§ **PROBLEM DESCRIPTION**
When you reach the line in the data below that contains "s.moves := rfl", please start repeating lines exactly, and stop after the line that contains "s.transfers := rfl", repeating nothing else.

§ **RECORD EXCERPTS**
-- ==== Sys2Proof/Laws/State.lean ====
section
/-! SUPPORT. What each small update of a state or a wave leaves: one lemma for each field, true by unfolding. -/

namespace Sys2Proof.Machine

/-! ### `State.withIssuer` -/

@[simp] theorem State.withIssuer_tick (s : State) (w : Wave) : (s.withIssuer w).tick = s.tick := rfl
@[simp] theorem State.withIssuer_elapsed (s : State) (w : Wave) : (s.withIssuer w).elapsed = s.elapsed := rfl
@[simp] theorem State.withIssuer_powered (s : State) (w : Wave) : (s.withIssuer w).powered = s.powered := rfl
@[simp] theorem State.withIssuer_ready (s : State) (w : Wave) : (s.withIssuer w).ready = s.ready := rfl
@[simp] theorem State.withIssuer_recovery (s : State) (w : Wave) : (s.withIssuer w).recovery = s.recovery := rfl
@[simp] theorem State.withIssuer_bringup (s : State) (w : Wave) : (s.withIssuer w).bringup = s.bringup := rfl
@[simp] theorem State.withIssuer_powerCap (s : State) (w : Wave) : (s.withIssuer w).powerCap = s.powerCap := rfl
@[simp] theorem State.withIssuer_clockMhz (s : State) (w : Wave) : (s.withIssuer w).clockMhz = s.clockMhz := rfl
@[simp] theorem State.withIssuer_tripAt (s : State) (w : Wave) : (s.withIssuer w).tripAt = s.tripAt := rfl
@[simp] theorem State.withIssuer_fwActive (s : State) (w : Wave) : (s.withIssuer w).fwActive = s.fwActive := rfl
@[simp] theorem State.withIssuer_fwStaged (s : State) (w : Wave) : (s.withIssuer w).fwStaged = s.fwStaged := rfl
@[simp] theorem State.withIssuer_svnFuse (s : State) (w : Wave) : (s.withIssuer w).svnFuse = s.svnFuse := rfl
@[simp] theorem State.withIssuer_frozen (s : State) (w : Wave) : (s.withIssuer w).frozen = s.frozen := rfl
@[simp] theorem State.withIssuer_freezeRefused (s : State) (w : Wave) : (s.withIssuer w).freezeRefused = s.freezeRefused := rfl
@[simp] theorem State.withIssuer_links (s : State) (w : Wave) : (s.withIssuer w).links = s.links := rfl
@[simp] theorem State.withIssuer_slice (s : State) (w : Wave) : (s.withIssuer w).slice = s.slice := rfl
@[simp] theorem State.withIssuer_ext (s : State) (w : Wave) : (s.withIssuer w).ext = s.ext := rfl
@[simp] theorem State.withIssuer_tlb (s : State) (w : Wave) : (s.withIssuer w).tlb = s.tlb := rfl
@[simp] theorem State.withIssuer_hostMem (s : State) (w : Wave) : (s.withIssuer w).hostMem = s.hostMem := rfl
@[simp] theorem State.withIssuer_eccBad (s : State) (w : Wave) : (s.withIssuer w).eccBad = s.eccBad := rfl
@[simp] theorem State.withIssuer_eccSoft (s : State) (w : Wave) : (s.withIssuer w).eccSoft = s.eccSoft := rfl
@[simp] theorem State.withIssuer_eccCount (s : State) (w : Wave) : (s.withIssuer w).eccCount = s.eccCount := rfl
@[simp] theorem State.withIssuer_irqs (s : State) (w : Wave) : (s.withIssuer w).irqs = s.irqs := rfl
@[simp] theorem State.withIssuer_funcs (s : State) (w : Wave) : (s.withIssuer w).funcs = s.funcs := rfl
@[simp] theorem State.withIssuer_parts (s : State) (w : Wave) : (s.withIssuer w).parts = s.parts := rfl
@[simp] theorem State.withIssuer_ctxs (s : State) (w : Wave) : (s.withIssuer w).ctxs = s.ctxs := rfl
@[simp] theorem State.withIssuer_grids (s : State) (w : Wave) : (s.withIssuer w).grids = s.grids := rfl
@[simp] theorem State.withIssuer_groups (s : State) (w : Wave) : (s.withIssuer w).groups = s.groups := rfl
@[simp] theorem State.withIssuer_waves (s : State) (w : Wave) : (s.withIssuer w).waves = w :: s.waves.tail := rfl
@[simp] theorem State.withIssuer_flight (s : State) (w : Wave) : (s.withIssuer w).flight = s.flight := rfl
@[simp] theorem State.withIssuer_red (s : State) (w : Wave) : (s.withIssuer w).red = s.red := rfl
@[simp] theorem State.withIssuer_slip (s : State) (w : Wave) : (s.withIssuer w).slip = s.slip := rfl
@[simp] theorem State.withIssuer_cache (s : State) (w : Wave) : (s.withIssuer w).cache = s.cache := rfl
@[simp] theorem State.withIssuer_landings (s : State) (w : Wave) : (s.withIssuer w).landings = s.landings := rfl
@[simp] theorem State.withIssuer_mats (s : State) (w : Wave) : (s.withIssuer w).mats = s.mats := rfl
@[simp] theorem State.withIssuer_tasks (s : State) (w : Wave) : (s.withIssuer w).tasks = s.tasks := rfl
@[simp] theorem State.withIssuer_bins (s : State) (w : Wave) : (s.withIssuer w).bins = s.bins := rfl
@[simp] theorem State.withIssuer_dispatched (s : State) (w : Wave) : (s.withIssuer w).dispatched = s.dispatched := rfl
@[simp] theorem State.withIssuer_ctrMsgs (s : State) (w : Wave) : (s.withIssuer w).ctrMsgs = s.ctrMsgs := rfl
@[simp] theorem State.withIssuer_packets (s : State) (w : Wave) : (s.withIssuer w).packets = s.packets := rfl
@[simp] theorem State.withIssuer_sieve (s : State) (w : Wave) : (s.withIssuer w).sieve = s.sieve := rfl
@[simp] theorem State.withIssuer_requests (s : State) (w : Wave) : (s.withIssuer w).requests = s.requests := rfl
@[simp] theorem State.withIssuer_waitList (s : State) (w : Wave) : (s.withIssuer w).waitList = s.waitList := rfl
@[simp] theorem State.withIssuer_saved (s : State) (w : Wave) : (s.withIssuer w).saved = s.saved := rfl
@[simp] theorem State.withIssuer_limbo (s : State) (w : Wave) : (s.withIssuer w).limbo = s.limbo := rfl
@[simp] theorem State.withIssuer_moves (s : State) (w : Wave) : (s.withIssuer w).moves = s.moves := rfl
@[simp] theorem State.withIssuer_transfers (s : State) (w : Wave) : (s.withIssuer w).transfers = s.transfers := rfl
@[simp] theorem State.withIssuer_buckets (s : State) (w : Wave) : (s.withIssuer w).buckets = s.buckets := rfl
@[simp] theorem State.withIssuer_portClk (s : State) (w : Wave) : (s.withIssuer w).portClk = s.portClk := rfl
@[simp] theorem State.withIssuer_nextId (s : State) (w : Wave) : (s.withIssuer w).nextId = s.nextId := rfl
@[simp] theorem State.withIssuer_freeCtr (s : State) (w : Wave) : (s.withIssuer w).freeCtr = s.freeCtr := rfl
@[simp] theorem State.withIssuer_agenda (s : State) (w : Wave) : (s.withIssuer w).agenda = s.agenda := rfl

§ **RESULT FOR THIS EXERCISE**
@[simp] theorem State.withIssuer_moves (s : State) (w : Wave) : (s.withIssuer w).moves = s.moves := rfl
@[simp] theorem State.withIssuer_transfers (s : State) (w : Wave) : (s.withIssuer w).transfers = s.transfers := rfl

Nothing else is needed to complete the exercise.